DroneShield
Senior Data Engineer – Vision AI Team (AU)
Job Description
Work with cutting edge technology, making the world a safer and more secure place. DroneShield (ASX:DRO) offers an opportunity to solve some of world’s most challenging technical problems in the Electronic Warfare, Artificial Intelligence and Machine Learning, RF sensing, Sensor Fusion and distributed systems. Working with high profile customers across militaries, government agencies, airports, critical infrastructure, law enforcement and many others.
With an approximately $1bn market capitalisation and having raised approximately $250m in 2024 alone, DroneShield is undergoing hypergrowth stage, fuelled by rapidly increasing use of drones for nefarious applications, from battlefield, to terrorism, to contraband delivery and commercial espionage.

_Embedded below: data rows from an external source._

/-- A wing after a cold reset holds no die, no buffer and no port. -/
theorem Wing.reset_holdsNothing (i : Nat) : (Wing.reset i).dies = 0 ∧ (Wing.reset i).bufs = 0 ∧ (Wing.reset i).ports = 0 :=
  ⟨rfl, rfl, rfl⟩

/-- So two of them share nothing. -/
theorem Wing.reset_apart (i j : Nat) : (Wing.reset i).apart (Wing.reset j) = true := by
  simp [Wing.apart, Wing.reset_holdsNothing]

/-- The wings after a cold reset are numbered 0 to 14. -/
theorem State.reset_wings_ids : State.reset.wings.map (·.id) = List.range 15 := by
  simp [Function.comp_def, Wing.reset]

/-- Wherever the wings are those of a cold reset, they have a number each and share nothing. -/
theorem State.wingsApart_of_wings_eq_reset {s : State} (h : s.wings = State.reset.wings) : s.wingsApart = true := by
  have hids : (State.reset.wings.map (·.id)).Nodup := State.reset_wings_ids ▸ List.nodup_range
  have hfree : ∀ a ∈ State.reset.wings, (a.holds || (a.dies == 0 && a.bufs == 0 && a.ports == 0)) = true := by
    simp [Wing.reset_holdsNothing]
  have hapart : ∀ a ∈ State.reset.wings, ∀ b ∈ State.reset.wings, (a.id == b.id || a.apart b) = true := by
    simp [Wing.reset_apart]
  unfold State.wingsApart
  rw [h, Bool.and_eq_true, decide_eq_true_eq, List.all_eq_true]
  exact ⟨hids, fun a ha => Bool.and_eq_true_iff.mpr ⟨hfree a ha, List.all_eq_true.mpr (hapart a ha)⟩⟩

/-- Stage 0 is a legal stage. -/
theorem State.reset_stageOk : State.reset.stageOk = true := rfl

/-! ### The statement -/

/-- Settles O6: the module's lists are ranges of parts as a cold reset leaves each, so what is said of every part is read off one
of them, and the invariants are the lemmas above. -/
theorem resetState : Obligations.ResetState := by
  unfold Obligations.ResetState
  refine ⟨rfl, rfl, rfl, rfl, rfl, rfl, rfl, rfl, rfl, rfl, rfl, rfl, rfl, by simp, ?wings, by simp, ?hbms, by simp, ?buffers,
    by simp, ?dies, State.length_reset_cores, ?cores, ?ports,
    State.reset_memOk, ?warps, State.wingsApart_of_wings_eq_reset rfl, State.reset_stageOk⟩
  case wings => simp [Wing.reset]
  case hbms => simp [Stack.reset]
  case buffers => simp [Buffer.reset]
  case dies => simp [Die.reset]
  case cores => exact State.forall_reset_cores fun _ => ⟨rfl, rfl, rfl, rfl⟩
  case ports => simp
  case warps => exact fun w hw => absurd hw List.not_mem_nil

end Sys2Proof.Machine
end

section
/-!
SUPPORT. Lists of units: what a search finds after an update of the units it looks for, and what a fold of the state keeps.
-/
namespace Sys2Proof.Machine

/-! ### Searches and folds -/

/-- An update of the elements that a search looks for, which it still finds then. -/
theorem find?_map_update {α : Type} {p : α → Bool} {f : α → α} (hf : ∀ x, p x = true → p (f x) = true) (l : List α) :
    (l.map fun x => if p x then f x else x).find? p = (l.find? p).map f := by
  induction l with
  | nil => rfl
  | cons x l ih => cases hx : p x <;> simp [hx, hf, ih]

/-- An update that a search does not see. -/
theorem find?_map_of_unseen {α : Type} {p : α → Bool} {u : α → α} (hu : ∀ x, p (u x) = p x) (l : List α) :
    (l.map u).find? p = (l.find? p).map u := by
  rw [List.find?_map, show p ∘ u = p from funext hu]

/-- A fold keeps what each of its steps keeps. -/
theorem foldl_keeps {σ α β : Type} (view : σ → β) {f : σ → α → σ} (hf : ∀ s a, view (f s a) = view s) (l : List α) (s : σ) :
    view (l.foldl f s) = view s := by
  induction l generalizing s with
  | nil => rfl
  | cons a l ih => rw [List.foldl_cons, ih, hf]

/-- The first number below `n` of which a function gives something. -/
theorem findSome?_range {β : Type} {f : Nat → Option β} {n : Nat} {b : β} (h : (List.range n).findSome? f = some b) :
    ∃ k < n, f k = some b ∧ ∀ j < k, f j = none := by
  induction n with
  | zero => simp at h
  | succ n ih =>
    rw [List.range_succ, List.findSome?_append] at h
    cases hn : (List.range n).findSome? f with
    | some c =>
      obtain ⟨k, hk, hfk, hmin⟩ := ih (by simpa [hn] using h)
      exact ⟨k, by omega, hfk, hmin⟩
    | none =>
      refine ⟨n, by omega, by simpa [hn] using h, fun j hj => ?_⟩
      exact List.findSome?_eq_none_iff.mp hn j (List.mem_range.mpr hj)

/-- An element of blocks of one width that stand one after another. -/
theorem getD_flatMap_range {α : Type} {f : Nat → List α} {w n k : Nat} (hf : ∀ i, (f i).length = w) (hk : k < w) (d : α) {N : Nat}
    (hn : n < N) : ((List.range N).flatMap f).getD (w * n + k) d = (f n).getD k d := by
  have hlen : ∀ N, ((List.range N).flatMap f).length = w * N := fun N => by
    simp [List.length_flatMap, hf, Nat.mul_comm]
  induction N with
  | zero => omega
  | succ N ih =>
    rw [List.range_succ, List.flatMap_append]
    by_cases h : n < N
    · have hin : w * n + k < w * N := by
        calc w * n + k < w * n + w := by omega
          _ = w * (n + 1) := by ring
          _ ≤ w * N := Nat.mul_le_mul_left w h
      rw [List.getD_append _ _ _ _ (by rw [hlen]; exact hin), ih h]
    · obtain rfl : n = N := by omega
      rw [List.getD_append_right _ _ _ _ (by rw [hlen]; omega), hlen]
      simp

end Sys2Proof.Machine
end

section
/-!
SUPPORT. One queue pair and one group after an update, what leaves the queue pairs alone, and a number that is not in use.
-/
namespace Sys2Proof.Machine

/-! ### A unit after its update -/

/-- A queue pair reads as it was updated. -/
theorem State.qp?_modQp {s : State} {n : Nat} {q : Qp} {f : Qp → Qp} (hf : ∀ x : Qp, (f x).qpn = x.qpn) (h : s.qp? n = some q) :
    (s.modQp n f).qp? n = some (f q) := by
  have := find?_map_update (p := fun x : Qp => x.qpn == n) (f := f) (fun x hx => by rw [hf]; exact hx) s.qps
  exact this.trans (congrArg (Option.map f) h)

/-- So does a group. -/
theorem State.group?_modGroup {s : State} {c : CoreId} {n : Nat} {g : Group} {f : Group → Group}
    (hf : ∀ x : Group, (f x).core = x.core ∧ (f x).slot = x.slot) (h : s.group? c n = some g) : (s.modGroup c n f).group? c n = some (f g) := by
  have := find?_map_update (p := fun x : Group => x.core == c && x.slot == n) (f := f)
    (fun x hx => by rw [(hf x).1, (hf x).2]; exact hx) s.groups
  exact this.trans (congrArg (Option.map f) h)

/-- What an update of a wing keeps of it reads as before, whichever wing is asked. -/
theorem State.wing_modWing_of_kept {α : Type} {view : Wing → α} {f : Wing → Wing} (hid : ∀ w, (f w).id = w.id) (hf : ∀ w, view (f w) = view w)
    (s : State) (k n : Nat) : view ((s.modWing k f).wing n) = view (s.wing n) := by
  have hfind := find?_map_of_unseen (p := fun x : Wing => x.id == n) (u := fun x => if x.id == k then f x else x)
    (fun x => by split <;> simp [hid]) s.wings
  simp only [State.wing, State.modWing, hfind]
  cases s.wings.find? fun x => x.id == n with
  | none => rfl
  | some w =>
    simp only [Option.map_some, Option.getD_some]
    split
    · exact hf w
    · rfl

/-! ### What leaves the queue pairs alone -/

@[simp] theorem State.enqueueMem_qps (s : State) (pa : Nat) (r : MemReq) : (s.enqueueMem pa r).qps = s.qps := by
  unfold State.enqueueMem; split <;> rfl

@[simp] theorem State.l2WriteBack_qps (s : State) (l : L2Line) : (s.l2WriteBack l).qps = s.qps := by
  unfold State.l2WriteBack; simp only; split
  · rfl
  · exact State.enqueueMem_qps ..

@[simp] theorem State.l2Set_qps (s : State) (l : L2Line) : (s.l2Set l).qps = s.qps := by
  unfold State.l2Set; simp only
  split
  · rfl
  · split
    · rfl
    · split
      · rfl
      · exact State.l2WriteBack_qps ..

@[simp] theorem State.respond_qps (s : State) (pid : Nat) (f : Packet → Packet) : (s.respond pid f).qps = s.qps := by
  unfold State.respond
  split
  · rfl
  · exact (foldl_keeps State.qps (fun _ _ => by rfl) _ _).trans rfl

@[simp] theorem State.pokeMonitors_qps (s : State) (line : Nat) : (s.pokeMonitors line).qps = s.qps :=
  foldl_keeps State.qps (fun t (m : Monitor) => State.respond_qps t m.pid _) ..

@[simp] theorem State.l2Merge_qps (s : State) (line wg : Nat) (bs : LineBytes) : (s.l2Merge line wg bs).qps = s.qps := by
  simp [State.l2Merge]

@[simp] theorem State.l2Through_qps (s : State) (src slot wg line : Nat) (u : Bool) (bs : LineBytes) (ack : Option Nat) :
    (s.l2Through src slot wg line u bs ack).qps = s.qps := by
  simp only [State.l2Through, State.pokeMonitors_qps, State.enqueueMem_qps]
  split
  · rfl
  · exact State.l2Set_qps ..

@[simp] theorem State.homeWrite_qps (s : State) (src slot wg cp line : Nat) (bs : LineBytes) :
    (s.homeWrite src slot wg cp line bs).qps = s.qps := by
  unfold State.homeWrite
  split
  · rfl
  · split
    · exact State.l2Merge_qps ..
    · exact State.l2Through_qps ..

@[simp] theorem State.homePuts_qps (s : State) (src slot wg cp pa : Nat) (bs : List Byte) : (s.homePuts src slot wg cp pa bs).qps = s.qps :=
  foldl_keeps State.qps (fun _ _ => State.homeWrite_qps ..) ..

@[simp] theorem State.homeAdd_qps (s : State) (src slot wg cp pa : Nat) (amt : DWord) : (s.homeAdd src slot wg cp pa amt).1.qps = s.qps :=
  State.homePuts_qps ..

@[simp] theorem State.writePages_qps (s : State) (w : Who) (ps : Pages) (bs : List Byte) : (s.writePages w ps bs).qps = s.qps := by
  induction ps generalizing s bs with
  | nil => rfl
  | cons p ps ih => rw [State.writePages, ih, State.homePuts_qps]

@[simp] theorem State.report_qps (s : State) (wing : Nat) (body : List Nat) : (s.report wing body).qps = s.qps := by
  unfold State.report; split <;> rfl

@[simp] theorem State.found_qps (s : State) (c : Cause) : (s.found c).qps = s.qps := by
  unfold State.found
  split
  · unfold State.uncorrectable; split <;> simp
  · rfl

@[simp] theorem State.unitReport_qps (s : State) (wing : Nat) (src : RepSrc) (place : Nat) (c : Cause) :
    (s.unitReport wing src place c).qps = s.qps := by
  simp [State.unitReport]

@[simp] theorem State.place_qps (s : State) (w : Who) (va : Nat) (data : List Byte) : (s.place w va data).1.qps = s.qps :=
  State.writePages_qps ..

/-- An add to a counter at its home changes no queue pair. -/
theorem State.unitAdd_qps {s t : State} {asid wing va : Nat} {amt : DWord} {spill : Bool} (h : s.unitAdd asid wing va amt = .ok (t, spill)) :
    t.qps = s.qps := by
  unfold State.unitAdd at h
  split at h
  · cases h
  · split at h
    · cases h; rfl
    · next p _ =>
      obtain rfl : (s.homeAdd 0 0xFFF p.2.2.wg p.2.2.cp (p.2.2.pa va) amt).1 = t := congrArg Prod.fst (Except.ok.inj h)
      exact State.homeAdd_qps ..

/-! ### A number not in use (log 32) -/

/-- Of more numbers than are in use, one is not. -/
theorem exists_find?_not_contains {l used : List Nat} (hl : l.Nodup) (h : used.length < l.length) :
    ∃ k ∈ l, k ∉ used ∧ (l.find? fun x => !used.contains x) = some k := by
  cases hfind : l.find? fun x => !used.contains x with
  | none =>
    have hsub : l ⊆ used := fun x hx => by simpa using List.find?_eq_none.mp hfind x hx
    have := (List.subperm_of_subset hl hsub).length_le
    omega
  | some k => exact ⟨k, List.mem_of_find?_eq_some hfind, by simpa using List.find?_some hfind, rfl⟩

/-- Numbers that follow one another modulo `n` are apart, if they are no more than `n`. -/
theorem nodup_range_add_mod {c lo m n : Nat} (h : m ≤ n) : ((List.range m).map fun i => lo + (c + i) % n).Nodup := by
  refine List.Nodup.map_on (fun i hi j hj hij => ?_) List.nodup_range
  have hi' := List.mem_range.mp hi
  have hj' := List.mem_range.mp hj
  have hmod : i ≡ j [MOD n] := Nat.ModEq.add_left_cancel' c (show (c + i) % n = (c + j) % n by omega)
  exact hmod.eq_of_lt_of_lt (by omega) (by omega)

/-- Where fewer than all `n` numbers are in use, one of the others is taken. -/
theorem State.pickUnused_eq_some (s : State) {used : List Nat} {n : Nat} (lo : Nat) (h : used.length < n) :
    ∃ k, s.pickUnused used lo n = (some k, s.freshFree.2) ∧ lo ≤ k ∧ k < lo + n ∧ k ∉ used := by
  obtain ⟨k, hk, hfree, hfind⟩ :=
    exists_find?_not_contains (used := used) (nodup_range_add_mod (c := Config.name s.free) (lo := lo) (m := used.length + 1) h) (by simp)
  obtain ⟨i, -, rfl⟩ := List.mem_map.mp hk
  exact ⟨_, congrArg (·, s.freshFree.2) hfind, by omega, by have := Nat.mod_lt (Config.name s.free + i) (show 0 < n by omega); omega, hfree⟩

end Sys2Proof.Machine
end

section
/-!
SUPPORT. Frames by a port (R401), and what an accepted message leaves as it was (R409, R411).
-/
namespace Sys2Proof.Machine

/-! ### Ports (R18, R401) -/

/-- A port that is a wing's is held by one of the wings. -/
theorem State.mem_of_portWing {s : State} {port : Nat} {w : Wing} (h : s.portWing port = some w) :
    w ∈ s.wings ∧ w.holds = true ∧ w.ports.getLsbD port = true :=
  ⟨List.mem_of_find?_eq_some h, by simpa using List.find?_some h⟩

theorem State.carries_ccp_iff {s : State} {port : Nat} {m : Ccp} :
    s.carries port (.ccp m) = true ↔
      (port = 0 ∨ port = 8) ∧ (s.docent.stage ≠ 0 ∨ s.docent.socket = 18 ∨ s.docent.socket = if port < 8 then 18 else 19) := by
  have hio : (portSocket port == s.docent.socket) = true ↔ s.docent.socket = if port < 8 then 18 else 19 := by
    rw [beq_iff_eq, eq_comm]; rfl
  simp only [State.carries, Bool.and_eq_true, Bool.or_eq_true, beq_iff_eq, bne_iff_ne, or_assoc, hio]

theorem State.carries_roce_iff {s : State} {port qp : Nat} :
    s.carries port (.roce qp) = true ↔ ∃ w, s.portWing port = some w ∧ ∀ q, s.qp? qp = some q → q.wing = w.id := by
  cases hw : s.portWing port <;> cases hq : s.qp? qp <;> simp [State.carries, hw, hq]

theorem State.frame_of_carries {s : State} {port : Nat} {k : FrameKind} (h : s.carries port k = true) : s.frame port k = s := by
  simp [State.frame, h]

theorem State.frame_of_not_carries {s : State} {port : Nat} {k : FrameKind} (h : ¬ s.carries port k = true) :
    s.frame port k =
      { s with ports := s.ports.map fun p => if p.id == port then { p with dropped := min (p.dropped + 1) (2 ^ 32 - 1) } else p } := by
  simp [State.frame, h]

/-- A frame is only carried or dropped by its own row where no message without a row is in it. -/
theorem exec_portFrameReceive {port : Nat} {k : FrameKind} (hk : ∀ m, k = .ccp m → ccpListed m = true) (s : State) :
    exec (.portFrameReceive port k) s = .next (s.frame port k) := by
  have hnone : ccpOf (.portFrameReceive port k) = none := by
    cases k with
    | ccp m => simp [ccpOf, hk m rfl]
    | roce qp => rfl
    | other => rfl
  show execPortFrameReceive port k s = _
  simp [execPortFrameReceive, hnone]

/-! ### The docent's rotation (R409) -/

/-- The docent serves a message of the sender that comes first after the one served last: no message that has come is of a sender nearer
in the rotation. -/
theorem State.ccpNext_spec {s : State} {i : Instr} {who : Nat} (h : s.ccpNext = some (i, who)) :
    ∃ m, i ∈ s.agenda ∧ ccpOf i = some m ∧ m.wing % 16 = who ∧
      ∀ j x rest, s.agenda = j :: rest → ccpOf j = some x → (who + 31 - s.docent.ccpTurn % 16) % 16 ≤ (x.wing % 16 + 31 - s.docent.ccpTurn % 16) % 16 := by
  obtain ⟨k, hk, hfound, hbefore⟩ := findSome?_range h
  obtain ⟨j, hj, heq⟩ := Option.map_eq_some_iff.mp hfound
  obtain ⟨rfl, rfl⟩ := Prod.mk.inj heq
  obtain ⟨m, hm, hwho⟩ : ∃ m, ccpOf j = some m ∧ m.wing % 16 = (s.docent.ccpTurn + 1 + k) % 16 := by
    simpa [Option.any_eq_true] using List.find?_some hj
  have hmem : j ∈ s.agenda := (List.takeWhile_subset _) (List.mem_of_find?_eq_some hj)
  refine ⟨m, hmem, hm, hwho, fun a x rest hagenda hx => ?_⟩
  have hhead : a ∈ s.agenda.takeWhile fun i => (ccpOf i).isSome := by simp [hagenda, hx]
  by_contra hlt
  have hnone := hbefore ((x.wing % 16 + 31 - s.docent.ccpTurn % 16) % 16) (by omega)
  have hmiss := List.find?_eq_none.mp (Option.map_eq_none_iff.mp hnone) a hhead
  simp only [hx, Option.any_some, beq_iff_eq] at hmiss
  omega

This role is in the DroneShield Sydney headquarters in Pyrmont, Sydney. There are approximately 200 staff based in the 4,000sqm facility today, scheduled to grow to approximately 300 staff by end of 2026. Overseas on the ground presence includes Virginia (USA), Denmark, Germany and Dubai, as well as distributors in over 70 countries globally.
About the role
DroneShield is seeking a Data Engineer with relevant experience to join the team in Sydney, NSW, Australia.
The position will report to the VisionAI team lead. You will be responsible for developing innovative Deep Learning based Computer Vision systems, including building and maintaining the MLOps pipeline, from collecting and curating datasets to training and benchmarking deep learning models, including exploring data, generating synthetic data, and optimising hyperparameters.
Responsibilities, Duties and Expectations
- Improve and maintain an MLOPS pipeline for computer vision applications
- Develop a data collection process
- Develop tools and solutions to conduct datasets curation
- Design automatic EDAs (Exploratory Data Analysis) for datasets quality review
- Develop data sampling methods
- Develop synthetic dataset generation processes
- Develop benchmarks for models
- Perform HPO (Hyper Parameters Optimisation) on models
- Train and fine-tune deep learning models
- Improve deep learning Computer Vision model architecture
Qualifications, Experience and Skills
- BS degree in Computer Science, similar technical field of study or equivalent practical experience.
- Minimum 3 years’ experience working with Datasets management and MLOPS, Machine Learning, Deep Learning
- Experience with MLOPS tools, pipelines and monitoring frameworks (APMs)
- Strong knowledge of Python
- Familiar with popular deep learning frameworks, such as Tensorflow or Pytorch
Nice to have
- Experience with Computer Vision
Note for recruitment agencies: we do not accept floated candidates from external recruiters unless they were instructed to do so.